Golden Books celebrates its rich archive with an exhibit at the New York Public Library’s Donnell Center that features artwork from 62 years worth of books, including original illustrations by Richard Scarry.
“As we look back on the collection that we have, the books and artists represent some of the best writers and illustrators ever in children’s literature,” said Diane Muldrow, editorial director of Golden Books, an imprint of Random House.
“Garth Williams. I consider him to be one of the top illustrators of the 20th century. He went on to do ‘Charlotte’s Web’ and ‘Stuart Little.’ He’s my personal favorite, and he’s an important name in this genre. He never won an award, but now he’s getting some attention with this exhibit,” Muldrow said.
Williams’ cover image for 1954’s “The Friendly Book” and the cover and an illustration for “Home for a Bunny” from 1956 are part of the exhibition. Williams has a warm, realistic and timeless style that is as relevant now as it was then, said John Peters, senior librarian at the Donnell Center.
“This is art commissioned for books that were specifically made for kids to read themselves, so the art really is specifically for kids, too,” Peters explained. “It brings kids close to books.”
Muldrow added: “Golden Books are aimed to 2-to-5-year-olds, so children are hearing the story and staring at the pictures — and they really stare — not reading the words. A picture book has to tell the story in the art.”
She points to “The Happy Man and His Dump Truck.”
“The happy man has a 5 o’clock shadow, which adds so much to the character and the book. ... It’s also a great title, right? You’ll smile when you see it.”

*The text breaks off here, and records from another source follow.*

-- ==== Sys2Proof/Machine/Departure.lean ====
section
/-! DEFINITION. Departure from the sorting office (chapter 09): the start and the end of an envelope at a ring output, delivery at an internal
one, and words of the buffer that turn out uncorrectable (R229). -/

namespace Sys2Proof.Machine

/-! Uncorrectable words (R229, R396). Word w of an envelope: 0 to 2 the header, then the payload, and the trailer. -/

/-- The local address of word w of a stored envelope. -/
def wordPlace (e : Stored) (w : Nat) : Nat :=
  let pos := if w < 3 + e.env.lenw.toNat then w else 8 * e.cells - 1
  match e.held[pos / 8]? with
  | some c => cellAddr c.addr (pos % 8)
  | none => 0

/-- The words of a stored envelope that an output reads as uncorrectable: those it finds now, and those marked before (R396). -/
def badWords (s : State) (e : Stored) (found : BitVec 36) : List Nat :=
  (List.range (4 + e.env.lenw.toNat)).filter (fun w => found.getLsbD w || readPoisoned s (wordPlace e w))

/-- An output meets an uncorrectable word: it counts as an uncorrectable cell; one that is not yet marked is a fresh error (R229, R396). -/
def noteUncorr (e : Stored) (w : Nat) (s : State) : State :=
  let s := bump (ctr 0x000C 12 0) (setB s R.SO_EVT F.SO_EVT_UNCORR true)
  let a := wordPlace e w
  if readPoisoned s a then s else freshError 4 a a s

/-- Every uncorrectable word met in one reading. -/
def noteAll (e : Stored) (ws : List Nat) (s : State) : State := ws.foldl (fun s w => noteUncorr e w s) s

/-- A word that keeps the envelope from starting: of its header, or its trailer (R229). -/
def spoils (e : Stored) (w : Nat) : Bool := w < 3 || w = 3 + e.env.lenw.toNat

/-- An uncorrectable word met when the header has left: a payload word is marked in the trailer, a trailer word makes the trailer a stomped one
(R229). -/
def markLate (w : Nat) (e : Envelope) : Envelope :=
  if w < 3 then e
  else if w - 3 < e.lenw.toNat then { e with poison := e.poison ||| BitVec.ofNat 32 (2 ^ (w - 3)) }
  else stomp e

/-! Ring outputs. -/

/-- An envelope's ring postmark of transmission is kept at the port, and handed to the time and track unit where the kind is one of P5's
(R254, R255). -/
def markStart (o : Nat) (e : Envelope) (m : RingMark) (s : State) : State :=
  let s := onPort o (fun t => { t with txMark := some m }) s
  if portOfKind e.kind = 5 then onNet o (fun n => { n with txMark := some m }) s else s

/-- The ITB3 reading at which a STEP left on TIE goes into the next one (R358). -/
def stepStarted (o : Nat) (e : Envelope) (m : RingMark) (s : State) : State :=
  if o = 2 ∧ e.kind = kHealth ∧ bitsOf (payloadWord e 0).toNat 0 4 = 1 then
    onDpx (fun d => { d with txStep := some (txReadingIn s 3 2 m / 2 ^ 16 % 2 ^ 64) }) s
  else s

/-- A ring output starts an envelope: credit is charged, and the cells are counted for the AUDIT (R202, R204, R221, R226, R240, R254). -/
def startAt (o c : Nat) (e : Stored) (env : Envelope) (ph : Nat) (s : State) : State :=
  let add := fun (t : Table Nat) n => tabSet (fun _ => 0) t c (tabGet (fun _ => 0) t c + n)
  let s := onPort o (fun t => { t with
    sent := if c = 0 then t.sent else tabSet (fun _ => 0) t.sent c ((tabGet (fun _ => 0) t.sent c + e.cells) % 65536),
    inTransit := add t.inTransit 1 }) s
  let s := if poisonBits env ≠ 0 then consumePoison 6 s else s
  let m := markAt s 0 ph
  let s := markStart o env m s
  let s := if e.inp < 3 then s else stepStarted o env m (timeStarted o env m s)
  setSending o (some (e.id, env)) (notePassed o c s)

/-- ENVELOPE_START (R216, R221, R226, R229, R254): an idle output of a port that is UP starts the next envelope, ph steps after the FCLK edge;
one of whose header words, or whose trailer, is uncorrectable is discarded before it starts. -/
def execEnvelopeStart (o : Fin 3) (uncorr : BitVec 36) (ph : Fin 32) (s : State) : Host.Outcome State Fault Refusal :=
  if ¬portUp s o ∨ (sendingAt s o).isSome then .next s
  else
    match (nextClass s o).bind (fun c => (headOf s o c).map (fun e => (c, e))) with
    | none => .next s
    | some (c, e) =>
      let ws := badWords s e uncorr
      let s := noteAll e ws s
      if ws.any (spoils e) then .next (dropTarget e.id o s)
      else .next (startAt o c e (ws.foldl (fun e w => markWord w e) (outgoing e)) ph s)

/-- The counts of an envelope that leaves at an output (R228, R231). -/
def countOut (o : Nat) (e : Stored) (s : State) : State :=
  let c := e.env.cls.toNat
  let s := bump (ctr 0x000C 3 (8 * c + o)) (bumpN (ctr 0x000C 2 (8 * c + o)) e.cells s)
  let s := bump (ctr 0x000C (if e.cutThrough then 13 else 14) o) s
  if e.env.mc then bump (ctr 0x000C 11 o) s else s

/-- ENVELOPE_SENT (R211, R219, R229, R239, R259): the trailer leaves. A bad envelope that had started leaves stomped; uncorrectable words met
after its header are marked in the trailer; the cells' reference counts fall, and freed cells return to their pools and release counts. A stamp
that was due follows. -/
def execEnvelopeSent (o : Fin 3) (uncorr : BitVec 36) (s : State) : Host.Outcome State Fault Refusal :=
  match sendingAt s o with
  | none => .next s
  | some (id, env) =>
    match findStored s id with
    | none => .next (setSending o none s)
    | some e =>
      if ¬e.whole ∨ arrivedCells s o e < e.cells then .next s
      else
        let ws := (badWords s e uncorr).filter (fun w => 3 ≤ w && !(w - 3 < env.lenw.toNat && env.poison.getLsbD (w - 3)))
        let s := noteAll e ws s
        let env := ws.foldl (fun e w => markLate w e) env
        let s := if payloadCheck env = .stomped then bump (ctr 0x000C 4 o) s else s
        let s := bumpN (ptCtr 0 (8 * o.val)) (4 + env.lenw.toNat) (countOut o e s)
        let s := onOffice (fun f => { f with gone := tabSet (fun _ => none) f.gone o (some env) }) s
        let s := dropTarget id o (setSending o none (sendBlock o false (trailerWord env) s))
        .next (if (getPort s o).stampDue then sendStamp o s else s)

/-! Internal outputs. -/

/-- Bit c of SO_QLENo.WAIT: the head of the class lacks acceptance. -/
def setWait (out c : Nat) (b : Bool) (s : State) : State := setB s (R.SO_QLEN out) ⟨16 + c, 1⟩ b

/-- INTERNAL_DELIVERY (R225, R229): internal output 3 + o offers the next released envelope whole to its unit, which takes it, or holds the
head of its class. An uncorrectable payload word is delivered poisoned; with one in the header or the trailer the envelope is discarded. -/
def execInternalDelivery (o : Fin 5) (accept : Bool) (uncorr : BitVec 36) (s : State) : Host.Outcome State Fault Refusal :=
  let out := o.val + 3
  match (nextClass s out).bind (fun c => (headOf s out c).map (fun e => (c, e))) with
  | none => .next s
  | some (c, e) =>
    if ¬e.whole ∨ arrivedCells s out e < e.cells then .next s
    else if ¬accept then .next (setWait out c true s)
    else
      let ws := badWords s e uncorr
      let s := noteAll e ws (setWait out c false (notePassed out c s))
      if ws.any (spoils e) then .next (dropTarget e.id out s)
      else
        let env := ws.foldl (fun e w => markWord w e) e.env
        let s := dropTarget e.id out (countOut out e s)
        .next (onOffice (fun f => { f with delivered := f.delivered ++ [{ port := out, env := env, mark := e.mark }] }) s)

end Sys2Proof.Machine
end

Will new generation turn Golden?
Even after years of watching children interact with books, Peters said he hasn’t figured out the formula of what makes a book endure. He is sure, though, that some books foster an immediate kinship with their young readers.
Parents also take great pleasure in sharing books that they enjoyed as children with their own kids.
“My personal theory is the more we get into technology, which is cool but also cold, the more these books resonate. I think we also long for things from our past which are cheerful and colorful, and we want to give our kids something from our past,” Muldrow said.
But do kids want to go on this nostalgic journey?
“I expect a great number of adults will be dragging their kids to see these books and then you’ll see a great number of kids who you won’t be able to pull away,” said Peters.
Not every Golden Book, however, has that sweet retro charm; some look just plain old.
The aqua and purple cover on Mary Blair’s “The Up and Down Book” looks every bit as 1964 as its copyright, and the gang on the front of a pocket-size “Our Gang” book doesn’t exactly reflect the diversity to which most kids in 2004 are accustomed.
But the part of the exhibit that might look the most strange and unfamiliar to today’s children are the sketches that have pieces of wax paper with text from a typewriter pasted on. What no PowerPoint?
The exhibit closes Nov. 9. As of now, there are no plans to take it elsewhere.